9. I Move Around (1966)
Sinatra’s albums are a mixed bag in terms of quality, but there is the occasional gem. From her debut, Boots, the Hazlewood-penned I Move Around offers a glitzy travelogue – Zanzibar! Paris! Singapore! London! – underscored with melancholy, the jet-setting inspired by a broken heart: “Since I saw you with her – yeah, I move around.”
8. Friday’s Child (1967)
Something of a curveball after the salty but lighthearted These Boots and How Does That Grab You, Darlin’?, Friday’s Child offered emotionally fraught melodrama, raw-throated vocals, blues-style guitar, powerful strings and unmitigated lyrical despair. Hard luck is her brother! Her sister is misery!
7. Sand (1966)
From her second album, How Does That Grab You?, the first Nancy and Lee duet introduced a different Sinatra: less sassy trash-talker, more shadowy siren (“oh taste these lips, sir, if you can”) invariably capable of reducing Hazlewood’s hard-bitten wanderin’ man to a lust-racked wreck. It’s also brilliantly arranged: shimmering Autoharp, backwards guitar.
6. Sundown, Sundown (1968)
You get a touch more Lee than Nancy, but she gets the best moment in the song – the staccato: “Come on, come on, come on, come on back to me,” at the end of the chorus. And what a tune this is: atmospheric, thrilling, emotionally intense; an epic condensed into 162 seconds.
5. Sugar Town (1966)
An inveterate mischief-maker, Hazlewood wasn’t a drug user, but nevertheless wrote a song about the joys of LSD, gave the track to Frank Sinatra’s daughter – an improbable acid proselyte – then watched it reach No 1 on the easy listening chart. One suspects this was due more to the delightful tune than Sugar Town’s sentiment.
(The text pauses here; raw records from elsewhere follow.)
@[simp] theorem State.updPort_main (s : State) (n : Nat) (f : Port → Port) : (s.updPort n f).main = s.main := rfl
@[simp] theorem State.updPort_ev (s : State) (n : Nat) (f : Port → Port) : (s.updPort n f).ev = s.ev := rfl
@[simp] theorem State.updPort_mem (s : State) (n : Nat) (f : Port → Port) : (s.updPort n f).mem = s.mem := rfl
@[simp] theorem State.updPort_memBad (s : State) (n : Nat) (f : Port → Port) : (s.updPort n f).memBad = s.memBad := rfl
@[simp] theorem State.updPort_staging (s : State) (n : Nat) (f : Port → Port) : (s.updPort n f).staging = s.staging := rfl
@[simp] theorem State.updPort_flash (s : State) (n : Nat) (f : Port → Port) : (s.updPort n f).flash = s.flash := rfl
@[simp] theorem State.updPort_copyA (s : State) (n : Nat) (f : Port → Port) : (s.updPort n f).copyA = s.copyA := rfl
@[simp] theorem State.updPort_copyB (s : State) (n : Nat) (f : Port → Port) : (s.updPort n f).copyB = s.copyB := rfl
@[simp] theorem State.updPort_fop (s : State) (n : Nat) (f : Port → Port) : (s.updPort n f).fop = s.fop := rfl
@[simp] theorem State.updPort_clk (s : State) (n : Nat) (f : Port → Port) : (s.updPort n f).clk = s.clk := rfl
@[simp] theorem State.updPort_time (s : State) (n : Nat) (f : Port → Port) : (s.updPort n f).time = s.time := rfl
@[simp] theorem State.updPort_aon (s : State) (n : Nat) (f : Port → Port) : (s.updPort n f).aon = s.aon := rfl
@[simp] theorem State.updPort_therm (s : State) (n : Nat) (f : Port → Port) : (s.updPort n f).therm = s.therm := rfl
@[simp] theorem State.updPort_calib (s : State) (n : Nat) (f : Port → Port) : (s.updPort n f).calib = s.calib := rfl
@[simp] theorem State.updPort_boot (s : State) (n : Nat) (f : Port → Port) : (s.updPort n f).boot = s.boot := rfl
@[simp] theorem State.updPort_update (s : State) (n : Nat) (f : Port → Port) : (s.updPort n f).update = s.update := rfl
@[simp] theorem State.updPort_recovery (s : State) (n : Nat) (f : Port → Port) : (s.updPort n f).recovery = s.recovery := rfl
@[simp] theorem State.updPort_jobs (s : State) (n : Nat) (f : Port → Port) : (s.updPort n f).jobs = s.jobs := rfl
@[simp] theorem State.updPort_msp (s : State) (n : Nat) (f : Port → Port) : (s.updPort n f).msp = s.msp := rfl
@[simp] theorem State.updPort_render (s : State) (n : Nat) (f : Port → Port) : (s.updPort n f).render = s.render := rfl
@[simp] theorem State.updPort_store (s : State) (n : Nat) (f : Port → Port) : (s.updPort n f).store = s.store := rfl
@[simp] theorem State.updPort_lanes (s : State) (n : Nat) (f : Port → Port) : (s.updPort n f).lanes = s.lanes := rfl
@[simp] theorem State.updPort_cmps (s : State) (n : Nat) (f : Port → Port) : (s.updPort n f).cmps = s.cmps := rfl
@[simp] theorem State.updPort_links (s : State) (n : Nat) (f : Port → Port) : (s.updPort n f).links = s.links := rfl
@[simp] theorem State.updPort_pos (s : State) (n : Nat) (f : Port → Port) : (s.updPort n f).pos = s.pos := rfl
@[simp] theorem State.updPort_fire (s : State) (n : Nat) (f : Port → Port) : (s.updPort n f).fire = s.fire := rfl
@[simp] theorem State.updPort_motion (s : State) (n : Nat) (f : Port → Port) : (s.updPort n f).motion = s.motion := rfl
@[simp] theorem State.updPort_dram (s : State) (n : Nat) (f : Port → Port) : (s.updPort n f).dram = s.dram := rfl
@[simp] theorem State.updPort_integ (s : State) (n : Nat) (f : Port → Port) : (s.updPort n f).integ = s.integ := rfl
@[simp] theorem State.updPort_board (s : State) (n : Nat) (f : Port → Port) : (s.updPort n f).board = s.board := rfl
@[simp] theorem State.updPort_units (s : State) (n : Nat) (f : Port → Port) : (s.updPort n f).units = s.units := rfl
@[simp] theorem State.updPort_wire (s : State) (n : Nat) (f : Port → Port) : (s.updPort n f).wire = s.wire := rfl
@[simp] theorem State.updPort_tx (s : State) (n : Nat) (f : Port → Port) : (s.updPort n f).tx = s.tx := rfl
@[simp] theorem State.updPort_free (s : State) (n : Nat) (f : Port → Port) : (s.updPort n f).free = s.free := rfl
@[simp] theorem State.updPort_idle (s : State) (n : Nat) (f : Port → Port) : (s.updPort n f).idle = s.idle := rfl
@[simp] theorem State.updPort_pending (s : State) (n : Nat) (f : Port → Port) : (s.updPort n f).pending = s.pending := rfl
4. You Only Live Twice (1967)
Sinatra was a distinct pivot away from the style of the previous Bond theme singers, Tom Jones and Shirley Bassey. Lucky enough to get one of the best Bond themes, she was also smart enough to re-record the single version in noticeably more voguish style, with Hazlewood producing and Billy Strange arranging.
3. Summer Wine (1966)
Bafflingly relegated to a B-side, this is the quintessential Nancy and Lee duet. Dramatic, slightly hallucinatory and blessed with a wonderful tune, it involves a mysterious traveller and an even more mysterious femme fatale. This time, she robs him blind, but – of course – he would happily come back for more. Marvellous.
2. These Boots Are Made for Walkin’ (1965)
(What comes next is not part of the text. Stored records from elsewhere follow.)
/-- The new base of a tension table that is near enough to the old one is committed. -/
theorem State.calibDone_tableApplied {s : State} {n margin load : Nat} {m new : Int} (alive : s.alive = true) (running : (s.unitCalib n).running = true)
    (table : 20 ≤ n) (temp : s.tableTemp (n - 20) = some m) (base : new = clampInt (-32768) 32767 (m + toSigned 16 (s.le 0x0070 7 (2 * (n - 20)) 2)))
    (near : (new - toSigned 16 (s.tension (n - 20) 0 2)).natAbs ≤ s.reg 0x0070 6) :
    s.calibDone n margin load =
      (s.commitTables ((s.bytes 0x2862 0 0 640).take (48 * (n - 20)) ++ leBytes 2 (ofSigned 16 new) ++
        (s.bytes 0x2862 0 0 640).drop (48 * (n - 20) + 2))).1.calibEnd n 0 load 0 m := by
  subst base
  simp only [State.calibDone, alive, running, Nat.not_lt.mpr table, temp, gt_iff_lt, Nat.not_lt.mpr near, Bool.not_true, Bool.or_self,
    Bool.false_eq_true, if_true, if_false]

/-- Settles O25: clause by clause, the command's effect in the stated case, under the one end of a command. -/
theorem temperatureAndCalibration : Obligations.TemperatureAndCalibration := by
  unfold Obligations.TemperatureAndCalibration
  refine ⟨?_, ?_, ?_, ?_, ?_, ?_, ?_, ?_, ?_⟩
  -- SENSOR_SAMPLE (R395 to R400)
  · intro s u v w readings l c on rate alive clamped included rates kept judged joined
    exact done_of_eq ((State.awake_alive alive _).trans (State.sensorSample_alive alive clamped included rates kept judged joined c))
  -- THROTTLE_HOLD_EXPIRY (R398)
  · intro s i alive throttled held first
    exact done_of_eq ((State.awake_alive alive _).trans (State.throttleExpiry_over throttled held first))
  -- DROOP_DETECTION, RESTORE_INTERVAL (R394)
  · intro s alive
    exact done_of_eq ((State.awake_alive alive _).trans (State.droop_alive alive))
  · intro s u d r t alive droops restores thermal timed
    exact done_of_eq ((State.awake_alive alive _).trans (State.restoreStep_alive alive droops restores thermal timed))
  -- CALIBRATION_RUN (R401)
  · intro s n alive idle link wants
    exact done_of_eq ((State.awake_alive alive _).trans (State.calibRun_link alive idle link wants))
  · intro s n alive idle table wants
    exact done_of_eq ((State.awake_alive alive _).trans (State.calibRun_table alive idle table wants))
  -- CALIBRATION_COMPLETE (R402)
  · intro s n margin load i b alive running link sensor band wide better
    exact done_of_eq ((State.awake_alive alive _).trans (State.calibDone_linkApplied alive running link sensor band wide better))
  · intro s n margin load i b alive running link sensor band narrow
    exact done_of_eq ((State.awake_alive alive _).trans (State.calibDone_linkNarrow alive running link sensor band narrow))
  · intro s n margin load m new alive running table temp base near
    exact done_of_eq ((State.awake_alive alive _).trans (State.calibDone_tableApplied alive running table temp base near))

end Sys2Proof.Machine

/-! PROOFS. Reset pins, rails, watchdog, boot and the reset command (R405 to R415, R457 to R461): each operation in the case that its clause states. -/

namespace Sys2Proof.Machine

-- One proof after another, so that the whole text is checked within the memory of one process.
set_option Elab.async false

/-! ## Pins and rails (R408, R457, R459, R461) -/

theorem State.railLow_supplied {s : State} (supplied : s.boot.phase ≠ .deep) :
    s.railLow = { s.hold with boot := { s.hold.boot with railsOk := false } } :=
  if_neg (by simpa using supplied)

theorem State.leaveReset_held {s : State} (porN : s.boot.porN = true) (rails : s.boot.railsOk = true) (held : s.boot.phase = .held) :
    s.leaveReset = State.romBoot 4 { s with boot := { s.boot with cause := 0 } }
      (if s.backupLost = true ∨ s.boot.cause = 0 then 1 else s.boot.cause) 0 (s.reg 0x8010 3) := by
  simp only [State.leaveReset, porN, rails, held, BEq.rfl, Bool.and_self, if_true]

theorem State.leaveReset_railsLow {s : State} (rails : s.boot.railsOk = false) : s.leaveReset = s :=
  if_neg (by simp [rails])

theorem State.leaveReset_porLow {s : State} (porN : s.boot.porN = false) : s.leaveReset = s :=
  if_neg (by simp [porN])

section PorRelease
variable {s r : State} (pins : ResetPins) (testEn : Bool) (clocked : r = s.tapRun pins.low) (porN : s.boot.porN = false) (vbat : s.aon.vbat = true)
include clocked porN vbat

theorem State.porHigh_low : r.porHigh pins.straps testEn =
    State.leaveReset { r with
      boot := { r.boot with porN := true, straps := pins.straps, testEn := testEn },
      aon := { r.aon with keepEn := true, mainEn := true } } := by
  subst clocked
  exact if_neg (by simp [State.tapRun, porN, vbat])

/-- The rails are still low: POR_N is high, and the device stays held. -/
theorem State.porRelease_railsLow (rails : s.boot.railsOk = false) :
    s.porRelease pins testEn = State.tapRun { r with
      boot := { r.boot with porN := true, straps := pins.straps, testEn := testEn },
      aon := { r.aon with keepEn := true, mainEn := true } } pins.high := by
  have released := State.porHigh_low pins testEn clocked porN vbat
  subst clocked
  exact congrArg (State.tapRun · pins.high) (released.trans (State.leaveReset_railsLow rails))

/-- The rails are good: the ROM starts. -/
theorem State.porRelease_railsGood {t : State} (rails : s.boot.railsOk = true) (held : s.boot.phase = .held)
    (sampled : t = { r with
      boot := { r.boot with porN := true, straps := pins.straps, testEn := testEn, cause := 0 },
      aon := { r.aon with keepEn := true, mainEn := true } }) :
    s.porRelease pins testEn =
      (State.romBoot 4 t (if s.backupLost = true ∨ s.boot.cause = 0 then 1 else s.boot.cause) 0 (s.reg 0x8010 3)).tapRun pins.high := by
  have released := State.porHigh_low pins testEn clocked porN vbat
  subst sampled clocked
  exact congrArg (State.tapRun · pins.high) (released.trans (State.leaveReset_held rfl rails held))

end PorRelease

section RailsGood
variable {s : State} (vbat : s.aon.vbat = true) (enabled : s.aon.mainEn = true) (rails : s.boot.railsOk = false)
include vbat enabled rails

theorem State.railsGood_rise : s.railsGood = State.leaveReset { s with boot := { s.boot with railsOk := true } } :=
  if_pos (by simp [vbat, enabled, rails])

theorem State.railsGood_porHigh {t : State} (porN : s.boot.porN = true) (held : s.boot.phase = .held)
    (risen : t = { s with boot := { s.boot with railsOk := true, cause := 0 } }) :
    s.railsGood = State.romBoot 4 t (if s.backupLost = true ∨ s.boot.cause = 0 then 1 else s.boot.cause) 0 (s.reg 0x8010 3) := by
  subst risen
  exact (State.railsGood_rise vbat enabled rails).trans (State.leaveReset_held porN rfl held)

theorem State.railsGood_porLow (porN : s.boot.porN = false) : s.railsGood = { s with boot := { s.boot with railsOk := true } } :=
  (State.railsGood_rise vbat enabled rails).trans (State.leaveReset_porLow porN)

end RailsGood

theorem State.vbatRise_absent {s : State} (absent : s.aon.vbat = false) :
    s.vbatRise = { s with
      aon := { vbat := true, keepEn := true, mainEn := true, backup := [], failed := 0 }, clk := { s.clk with lf := 0, lfRem := 0 },
      boot := { s.boot with cause := 1 } } :=
  if_neg (by simp [absent])

/-! ## Resets by the device itself (R405, R413, R415) -/

theorem State.watchdog_alive {s : State} (alive : s.alive = true) : s.watchdog = s.restart 3 := if_pos alive

theorem State.bootRetry_due {s : State} (waiting : s.boot.phase = .romWait) (due : s.boot.started + 1000000000 ≤ s.clk.now) : s.bootRetry = s.restart 3 :=
  if_pos (by simp [waiting, due])

theorem State.bootTimeout_due {s : State} (booting : s.boot.phase = .boot) (due : s.boot.started + 20000000000 ≤ s.clk.now) : s.bootTimeout = s.restart 3 :=
  if_pos (by simp [booting, due])

/-! ## Boot complete (R413, R414) -/

section BootDone
variable {s : State} (booting : s.boot.phase = .boot)
include booting

theorem State.bootDone_active {t : State} (active : s.boot.other = false)
    (running : t = { s with boot := { s.boot with phase := .run, other := false }, aon := { s.aon with failed := 0 } }) :
    s.bootDone = (t.set 0x8000 4 s.aon.failed).raise 0 0 (s.reg 0x8001 1 + s.reg 0x8000 3 * 2 ^ 32 + s.aon.failed * 2 ^ 40) := by
  subst running
  unfold State.bootDone
  dsimp only
  rw [if_neg (by simp [booting]), if_neg (by simp [active])]

/-- The other slot was booted: it becomes active. -/
theorem State.bootDone_other {t : State} (other : s.boot.other = true)
    (complete : t = State.raise (State.set { s with boot := { s.boot with phase := .run, other := false }, aon := { s.aon with failed := 0 } } 0x8000 4 s.aon.failed)
      0 0 (s.reg 0x8001 1 + s.reg 0x8000 3 * 2 ^ 32 + s.aon.failed * 2 ^ 40)) :
    s.bootDone = ((t.slotTo 1 (1 - s.reg 0x8000 7) 5 14).dirEdit 1 [(1, leBytes 1 (s.reg 0x8000 7))]).fwEvent 6 1 14 (s.reg 0x8001 1) := by
  subst complete
  unfold State.bootDone
  dsimp only
  rw [if_neg (by simp [booting]), if_pos other]

end BootDone

/-! ## The reset command (R407) -/

theorem State.resetCommand_quiet {s v : State} (quiet : s.pagesActive = false) (accepted : v = s.set 0x8000 6 0) :
    s.resetCommand = ({ v with boot := { v.boot with due := .reset 5 } }, true) := by
  subst accepted
  exact if_neg (by simp [quiet])

theorem State.resetCommand_active {s : State} (active : s.pagesActive = true) : s.resetCommand = (s.set 0x8000 6 1, false) := if_pos active

/-- The end of a command behind which a reset is due: the occurrences of the command, the reset, its occurrences. -/
theorem State.conclude_reset {s : State} {cause : Nat} (due : s.boot.due = .reset cause) :
    s.conclude = (State.restart { s.settle with boot := { s.settle.boot with due := .none } } cause).settle := by
  have stillDue : s.settle.boot.due = .reset cause := (congrArg Boot.due (State.boot_of_outer s.settle_outer)).trans due
  have falls : s.settle.fallDue = State.restart { s.settle with boot := { s.settle.boot with due := .none } } cause := by
    simp only [State.fallDue, stillDue]
  rw [State.conclude, if_neg (by simp [stillDue]), falls]

section Command
variable {s u v : State} {h : FopHead} (admits : s.Admits h 2 (obj 0x8000 5)) (counted : u = s.counted h)
include admits counted

theorem execResetCommand_quiet (quiet : u.pagesActive = false) (accepted : v = u.set 0x8000 6 0) :
    exec (.resetCommand h) s =
      .next (State.fopReply { v with boot := { v.boot with due := .reset 5 } } h (s.ownAddr h.peer) 2 (obj 0x8000 5) St.ok []).conclude := by
  subst counted
  exact done_of_eq (State.serveCmd_accepted admits (State.resetCommand_quiet quiet accepted))

theorem execResetCommand_active (active : u.pagesActive = true) :
    exec (.resetCommand h) s = .next ((u.set 0x8000 6 1).fopReply h (s.ownAddr h.peer) 2 (obj 0x8000 5) St.refused []).conclude := by
  subst counted
  exact done_of_eq (State.serveCmd_refused admits (State.resetCommand_active active))

end Command

/-- Settles O26: clause by clause, the command's effect in the stated case, under the one end of a command. -/
theorem resetAndBoot : Obligations.ResetAndBoot := by
  unfold Obligations.ResetAndBoot
  refine ⟨?_, ?_, ?_, ?_, ?_, ?_, ?_, ?_, ?_, ?_, ?_, ?_, ?_, ?_⟩
  -- POR_N_LOW, RAIL_UNDERVOLTAGE (R457, R461)
  · intro s h held
    subst held
    rfl
  · intro s supplied
    exact done_of_eq (State.railLow_supplied supplied)
  -- POR_N_RELEASE (R408, R459)
  · intro s r pins testEn clocked porN vbat rails
    exact done_of_eq (State.porRelease_railsLow pins testEn clocked porN vbat rails)
  · intro s r t pins testEn clocked porN vbat rails held sampled
    exact done_of_eq (State.porRelease_railsGood pins testEn clocked porN vbat rails held sampled)
  -- INTERNAL_RESET_RELEASE (R457)
  · intro s t vbat enabled rails porN held risen
    exact done_of_eq (State.railsGood_porHigh vbat enabled rails porN held risen)
  · intro s vbat enabled rails porN
    exact done_of_eq (State.railsGood_porLow vbat enabled rails porN)
  -- VBAT_RISE (R459)
  · intro s absent
    exact done_of_eq (State.vbatRise_absent absent)
  -- WATCHDOG_EXPIRY, BOOT_RETRY, BOOT_TIMEOUT (R405, R413, R415)
  · intro s alive
    exact done_of_eq (State.watchdog_alive alive)
  · intro s waiting due
    exact done_of_eq (State.bootRetry_due waiting due)
  · intro s booting due
    exact done_of_eq (State.bootTimeout_due booting due)
  -- BOOT_COMPLETE (R413, R414)
  · intro s t booting active running
    exact done_of_eq (State.bootDone_active booting active running)
  · intro s t booting other complete
    exact done_of_eq (State.bootDone_other booting other complete)
  -- RESET_COMMAND (R407)
  · intro s u h v admits counted quiet accepted
    exact execResetCommand_quiet admits counted quiet accepted
  · intro s u h admits counted active
    exact execResetCommand_active admits counted active

/-- Settles O38: a refusal says why; an accepted command leaves a reset due behind its reply, and the end of the command carries it out. -/
theorem resetCommandAnswersFirst : Obligations.ResetCommandAnswersFirst := by
  unfold Obligations.ResetCommandAnswersFirst
  refine ⟨?_, ?_⟩
  · intro s u h admits counted active
    exact execResetCommand_active admits counted active
  · intro s u h v w admits counted quiet accepted replied
    have due : (State.fopReply { v with boot := { v.boot with due := .reset 5 } } h (s.ownAddr h.peer) 2 (obj 0x8000 5) St.ok []).boot.due = .reset 5 := by
      rw [State.fopReply_boot]
    subst replied
    rw [execResetCommand_quiet admits counted quiet accepted, State.conclude_reset due]

end Sys2Proof.Machine

/-! PROOFS. The update service (R416 to R424): each operation in the case that its clause states. -/

namespace Sys2Proof.Machine

-- One proof after another, so that the whole text is checked within the memory of one process.
set_option Elab.async false

/-! ## Verification (R416, R419) -/

theorem State.updVerify_idle {s : State} (idle : s.updState = 0) :
    s.updVerify = ((State.set { s with update := ⟨[], [], 0, 0, 0, [], false⟩ } 0x8010 7 0).updTo 1 0 0, true) :=
  if_neg (by simp [idle])

section Checked
variable {s : State} (verifying : s.updState = 1)
include verifying

theorem State.updChecked_error {e : Nat} (fails : s.containerCheck s.staged = .error e) : s.updChecked = s.updTo 0 0 e := by
  simp only [State.updChecked, verifying, fails, ne_eq, not_true, if_false]

theorem State.updChecked_ok {image : Bytes} (passes : s.containerCheck s.staged = .ok image) :
    s.updChecked =
      (((State.set { s with update := ⟨s.staged.take 256, image, leAt (s.staged.take 256) 6 1, 0, 0, [], false⟩ } 0x8010 5 (leAt (s.staged.take 256) 6 1)).set
        0x8010 6 (leAt (s.staged.take 256) 8 4)).set 0x8010 7 image.length).updTo 2 1 0 := by
  simp only [State.updChecked, verifying, passes, ne_eq, not_true, if_false]

end Checked

/-! ## Installation (R418) -/

theorem State.updInstall_verified {s v : State} {c slot : Nat} (verified : s.updState = 2) (component : c = s.update.comp)
    (notActivated : s.slotState c (s.runSlot c) ≠ 2) (notTrial : s.slotState c (s.runSlot c) ≠ 3) (inactive : slot = 1 - s.activeSlot c)
    (emptied : v = { s.slotTo c slot 0 0 with update := { s.update with slot := slot } }) :
    s.updInstall = ((v.set 0x8010 7 0).updTo 3 0 0, true) := by
  subst emptied inactive component
  exact if_neg (by simp [verified, notActivated, notTrial])

section Readback
variable {s : State} (installing : s.updState = 3) (claimed : s.dmaClaimed = true)
include installing claimed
Why did These Boots finally turn Sinatra into a star? It’s a killer song, superbly produced, landing somewhere between garage-esque folk rock, the tougher end of the girl group spectrum and easy listening. But, ultimately, it’s her performance: she sings it like it’s the song she has been waiting for, which of course it was.
1. Some Velvet Morning (1967)
As anyone familiar with his solo oeuvre knows, Hazlewood was an innately strange writer. Some Velvet Morning was the moment in Sinatra’s career when he gave his weirdness full flight. No one, including its author, has come up with a convincing explanation of what it’s about, or who Sinatra’s character, Phaedra, is meant to be. Ethereal spirit? Alluring hippy maiden? Something more sinister? Beyond its enigmatic qualities, its enduring appeal lies in what an incredible song it is: beautiful but unsettling, fabulously arranged, with a shifting time signature. Whatever her role is, Sinatra plays it perfectly.